ECLI:NL:RVS:2000:AA7375
Raad van State
- Hoger beroep
- dr. J.C.K.W. Barrel
- mr. B. van Wagtendonk
- mr. F.P. Zwart
- Rechtspraak.nl
Hoger beroep tegen niet-ontvankelijk verklaring bezwaar toegang installatievergadering gemeenteraad Utrecht
In deze zaak gaat het om het hoger beroep van een appellant tegen de uitspraak van de arrondissementsrechtbank te Utrecht van 13 december 1999. De appellant had bezwaar gemaakt tegen een besluit van de burgemeester van Utrecht, dat zijn bezwaar tegen de weigering van toegang tot de installatievergadering van de gemeenteraad niet-ontvankelijk werd verklaard. De burgemeester had op 14 april 1998 aan de appellant laten weten dat hij geen toegang zou krijgen tot de vergadering, tenzij hij uitgenodigd werd. De rechtbank verklaarde het beroep van de appellant ongegrond, waarna hij hoger beroep instelde bij de Raad van State. De gronden van het beroep werden aanvankelijk aangevuld in februari 2000. Tijdens de zitting op 21 augustus 2000 was de appellant aanwezig, bijgestaan door zijn advocaat, mr. A.J.Th. Woltjer, terwijl de burgemeester werd vertegenwoordigd door P.Ch. van Doorn, ambtenaar van de gemeente.

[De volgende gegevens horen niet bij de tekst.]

-- ==== Sys2Proof/Machine/Memory.lean ====
section
/-! DEFINITION. The sparse memories: reading and writing one cell, forgetting a range, and their canonical form. -/

namespace Sys2Proof.Machine

/-- The value listed at a key, if any. -/
def Cells.find {β : Type} : List (Nat × β) → Nat → Option β
  | [], _ => none
  | (k, v) :: m, a => if a = k then some v else Cells.find m a

/-- List a value at a key, in place, keeping the keys rising. -/
def Cells.put {β : Type} : List (Nat × β) → Nat → β → List (Nat × β)
  | [], a, b => [(a, b)]
  | (k, v) :: m, a, b =>
    if a < k then (a, b) :: (k, v) :: m
    else if a = k then (a, b) :: m
    else (k, v) :: Cells.put m a b

/-- Unlist every key from `lo` up to and without `hi`. -/
def Cells.drop {β : Type} (m : List (Nat × β)) (lo hi : Nat) : List (Nat × β) :=
  m.filter fun c => !(decide (lo ≤ c.1) && decide (c.1 < hi))

/-- Keys strictly rising. -/
abbrev Cells.rising {β : Type} (m : List (Nat × β)) : Prop :=
  m.Pairwise fun x y => x.1 < y.1

/-- The canonical form of `SRC` and `DST`: addresses strictly rising, all of them 32-bit indices (R12, R13). An address
not listed holds no value, so every listed byte differs from it. -/
abbrev Memory.wf (m : Memory) : Prop :=
  Cells.rising m ∧ ∀ c ∈ m, c.1 < 2 ^ 32

/-- The canonical form of `HT`: indices strictly rising and below 16384 (R14), no entry listed that is 0. -/
abbrev Table.wf (t : Table) : Prop :=
  Cells.rising t ∧ ∀ c ∈ t, c.1 < Config.maxTableSize ∧ c.2 ≠ 0

/-- Write consecutive bytes, lowest address first (R35). -/
def Memory.putBytes : Memory → Nat → List Byte → Memory
  | m, _, [] => m
  | m, a, b :: bs => Memory.putBytes (Cells.put m a b) (a + 1) bs

/-- The entry of `HT` at an index (R14): 0, the empty value, where none is listed. -/
def Table.entry (t : Table) (h : Nat) : BitVec 16 :=
  (Cells.find t h).getD 0

/-- Write one entry of `HT`; writing 0 unlists it. -/
def Table.put (t : Table) (h : Nat) (v : BitVec 16) : Table :=
  if v = 0 then Cells.drop t h (h + 1) else Cells.put t h v

/-- `for i in 0 .. size-1: HT[i] <- 0` (R94). -/
def Table.clear (t : Table) (size : Nat) : Table :=
  Cells.drop t 0 size

/-- The number `sum over k of bytes[k] << (8*k)` (R31, `MemRead` of R8). -/
def leNat : List Byte → Nat
  | [] => 0
  | b :: bs => b.toNat + 256 * leNat bs

end Sys2Proof.Machine
end

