-- ==== Sys2Proof/Machine/Copies.lean ====
section
/-! DEFINITION. The copy tokens and the copy expander (R127 to R133). -/

namespace Sys2Proof.Machine

/-- Copy operand checks and expansion, common to the three forms (R130 to R133): reads the registers `offset`,
`length`, `d`, `destLen`. All three tests come before the first write. -/
def copyBody (s : State) : Run :=
  let r := s.dec
  if r.offset = 0 then .ok (s.raise .corrupt)
  else if r.offset > r.d then .ok (s.raise .corrupt)
  else if r.length > r.destLen - r.d then .ok (s.raise .corrupt)
  else do
    let t ← s.expandCopy r.offset r.d r.length
    .ok ((t.setDec { r with d := r.d + r.length }).setPhase .dFetch)

/-- A copy token of `head` bytes: the extent test (R127 to R129, R153), then `length`, `offset` and `s`, then R130. -/
def copy (head length offset : Nat) (s : State) : Run :=
  if s.dec.s + head > s.dec.bodyLen then .ok (s.raise .corrupt)
  else
    copyBody
      ((s.setDec { s.dec with length := length, offset := offset, s := s.dec.s + head }).setPhase .dCopy)

/-- `COPY1` (R127). -/
def execCopy1 (l : BitVec 3) (offset : BitVec 11) (s : State) : Host.Outcome State Fault Refusal :=
  (copy 2 (copy1Length l) (copyOffset offset) s).outcome

/-- `COPY2` (R128). -/
def execCopy2 (l : BitVec 6) (offset : BitVec 16) (s : State) : Host.Outcome State Fault Refusal :=
  (copy 3 (copyLength l) (copyOffset offset) s).outcome

/-- `COPY4` (R129). -/
def execCopy4 (l : BitVec 6) (offset : BitVec 32) (s : State) : Host.Outcome State Fault Refusal :=
  (copy 5 (copyLength l) (copyOffset offset) s).outcome

end Sys2Proof.Machine
end

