-- ==== Sys2Proof/Safety.lean ====
section
/-! DEFINITION. What a safe run is, in the terms the claims use: a run that never stops. The invariant that gives it:
the memories are in canonical form, `ERR` and `STATUS` agree, and in each phase the working registers stand where the
rules put them (R15, R105, R120, R107). -/

namespace Sys2Proof.Safety

open Sys2Proof.Machine

/-- Not BUSY (R9 glossary). -/
abbrev Quiescent (s : State) : Prop := s.status ≠ .busy

/-- The three memories in canonical form. -/
abbrev MemoriesWf (s : State) : Prop := Memory.wf s.src ∧ Memory.wf s.dst ∧ Table.wf s.ht

/-- R15: `ERR != 0` exactly when `state == ERROR`; only a command that completed leaves a result length. -/
abbrev StatusAgrees (s : State) : Prop :=
  (s.err ≠ .noError ↔ s.status = .error) ∧ (s.outLen ≠ 0 → s.status = .done)

/-- `DST[0 : n]` was written, every byte of it (R13, R135 (c)). -/
abbrev Written (s : State) (n : Nat) : Prop := ∀ a < n, (Cells.find s.dst a).isSome

/-! ## The decoder (R120, R134) -/

/-- R120: `0 <= s <= bodyLen`, `0 <= d <= destLen <= DST_CAP`, `DST[0 : d]` the output so far; the body ends the input
(R140). -/
abbrev DecoderInv (s : State) : Prop :=
  1 ≤ s.dec.hdrLen ∧ s.dec.hdrLen ≤ Config.varintMaxBytes ∧
  s.dec.hdrLen + s.dec.bodyLen = s.srcLen.toNat ∧ s.dec.s ≤ s.dec.bodyLen ∧
  s.dec.d ≤ s.dec.destLen ∧ s.dec.destLen ≤ s.dstCap.toNat ∧ Written s s.dec.d

/-! ## The encoder (R105, R107) -/

/-- R112, R178: the capacity was validated before the first write; `DST[0 : d]` is the output so far. -/
abbrev CompressInv (s : State) : Prop :=
  Config.bound s.srcLen.toNat ≤ s.dstCap.toNat ∧ Written s s.enc.d

/-- How far the output may have come when the chunk's bytes before position `p` are encoded: what makes R107's bound
an invariant. Literals cost one byte in 60 beyond their payload, copies never cost more than they cover. -/
abbrev Budget (s : State) (p extra : Nat) : Prop :=
  60 * s.enc.d ≤ 60 * (5 + s.enc.inPos + s.enc.inPos / 6) + 61 * p + 60 * extra

/-- Between chunks (R113). -/
abbrev ChunkLoopInv (s : State) : Prop :=
  CompressInv s ∧ s.enc.inPos ≤ s.srcLen.toNat ∧
  (s.enc.inPos < s.srcLen.toNat →
    s.enc.inPos % Config.maxBlockSize = 0 ∧ s.enc.d ≤ 5 + s.enc.inPos + s.enc.inPos / 6) ∧
  s.enc.d ≤ 6 + s.enc.inPos + s.enc.inPos / 6

/-- In a chunk (R90, R113). -/
abbrev ChunkInv (s : State) : Prop :=
  CompressInv s ∧ s.enc.inPos % Config.maxBlockSize = 0 ∧ Config.minNonLiteralBlock ≤ s.enc.blkLen ∧
  s.enc.blkLen = min (s.srcLen.toNat - s.enc.inPos) Config.maxBlockSize

/-- R105 (d): every entry the chunk uses is below `p`. -/
abbrev TableBelow (s : State) (p : Nat) : Prop :=
  ∀ c ∈ s.ht, c.1 < s.enc.tableSize → c.2.toNat < p

/-- In a chunk after its start (R91, R95). -/
abbrev BlockInv (s : State) : Prop :=
  ChunkInv s ∧ (s.enc.tableSize, s.enc.shift) = tableGeometry s.enc.blkLen ∧
  s.enc.sLimit = s.enc.blkLen - Config.inputMargin

/-- Before a probe (R96): `nextHash == H(nextS)`, the next position is no further than `sLimit`. -/
abbrev SearchInv (s : State) : Prop :=
  BlockInv s ∧ s.enc.nextEmit < s.enc.nextS ∧ s.enc.nextS ≤ s.enc.sLimit ∧
  s.enc.nextHash = hash s.enc.shift (s.fp s.enc.nextS) ∧ TableBelow s s.enc.nextS ∧
  32 ≤ s.enc.skip ∧ s.enc.skip ≤ 31 + s.enc.nextS ∧ Budget s s.enc.nextEmit 0

/-- A verified match at `s` (R97, R105 (b)). -/
abbrev Matched (s : State) : Prop :=
  s.enc.candidate < s.enc.s ∧ s.enc.s < s.enc.sLimit ∧ s.fp s.enc.s = s.fp s.enc.candidate ∧
  TableBelow s (s.enc.s + 1)

/-- Before the pending literal of a match (R98: it is never empty). -/
abbrev MatchInv (s : State) : Prop :=
  BlockInv s ∧ Matched s ∧ s.enc.nextEmit < s.enc.s ∧ Budget s s.enc.nextEmit 0

/-- Before a copy (R99, R102). -/
abbrev CopyInv (s : State) : Prop :=
  BlockInv s ∧ Matched s ∧ s.enc.nextEmit ≤ s.enc.s ∧ Budget s s.enc.s 1

/-- Before the remainder (R103). -/
abbrev RemainderInv (s : State) : Prop :=
  ChunkInv s ∧ s.enc.nextEmit ≤ s.enc.blkLen ∧ Budget s s.enc.nextEmit 0

/-! ## The whole -/

/-- What holds in each phase of a running command. -/
abbrev PhaseInv (s : State) : Prop :=
  (s.phase = .dInit → 1 ≤ s.dec.hdrLen ∧ s.dec.hdrLen ≤ Config.varintMaxBytes ∧
    s.dec.hdrLen ≤ s.srcLen.toNat ∧ s.dec.destLen ≤ Config.lenMax) ∧
  (s.phase = .dFetch → DecoderInv s) ∧
  (s.phase = .dLit → DecoderInv s) ∧
  (s.phase = .dCopy → DecoderInv s) ∧
  (s.phase = .dEnd → DecoderInv s ∧ s.dec.s = s.dec.bodyLen) ∧
  (s.phase = .eChunk → ChunkLoopInv s) ∧
  (s.phase = .bInit → ChunkInv s ∧ Budget s 0 0) ∧
  (s.phase = .bSearch → SearchInv s) ∧
  (s.phase = .bMatch → MatchInv s) ∧
  (s.phase = .bCopy → CopyInv s) ∧
  (s.phase = .bRemainder → RemainderInv s)

/-- The machine's invariant. -/
abbrev Inv (s : State) : Prop :=
  MemoriesWf s ∧ StatusAgrees s ∧ (s.status = .busy → PhaseInv s)

/-- Every working register fits the width R16 and R17 give it. -/
abbrev RegistersFit (s : State) : Prop :=
  (s.enc.inPos < 2 ^ 32 ∧ s.enc.d < 2 ^ 32 ∧ s.enc.blkLen < 2 ^ 17 ∧ s.enc.tableSize < 2 ^ 15 ∧
    s.enc.shift < 2 ^ 5 ∧ s.enc.sLimit < 2 ^ 17 ∧ s.enc.s < 2 ^ 17 ∧ s.enc.nextS < 2 ^ 17 ∧
    s.enc.nextEmit < 2 ^ 17 ∧ s.enc.candidate < 2 ^ 17 ∧ s.enc.base < 2 ^ 17 ∧ s.enc.skip < 2 ^ 32 ∧
    s.enc.nextHash < 2 ^ 14) ∧
  (s.dec.hdrLen < 2 ^ 4 ∧ s.dec.destLen < 2 ^ 32 ∧ s.dec.bodyLen < 2 ^ 32 ∧ s.dec.s < 2 ^ 32 ∧
    s.dec.d < 2 ^ 32 ∧ s.dec.length < 2 ^ 33 ∧ s.dec.offset < 2 ^ 32)

/-- `k` steps of the CORE from `s` lead to `t`. -/
abbrev Leads (k : Nat) (s t : State) : Prop := Sys2Proof.core.run k s = .next t

/-- The host writes `v` to `CMD` in `s`, and the command ends in `t` (R172 steps 5 and 6). -/
def CommandEnds (v : Word) (s t : State) : Prop :=
  ∃ k, Leads k (s.writeCsr .cmd v) t ∧ Quiescent t

end Sys2Proof.Safety
end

De Raad van State overwoog dat de rechtbank terecht had vastgesteld dat het bezwaar van de appellant niet gericht was tegen een besluit in de zin van artikel 1:3, eerste lid, van de Algemene wet bestuursrecht. Er was geen sprake van een schriftelijke beslissing van de gemeente die rechtsgevolgen had voor de appellant. Het hoger beroep werd ongegrond verklaard en de aangevallen uitspraak werd bevestigd. Er werd geen aanleiding gezien voor een proceskostenveroordeling. De uitspraak werd gedaan in naam der Koningin en vastgesteld door de voorzitter en twee leden van de Afdeling bestuursrechtspraak van de Raad van State.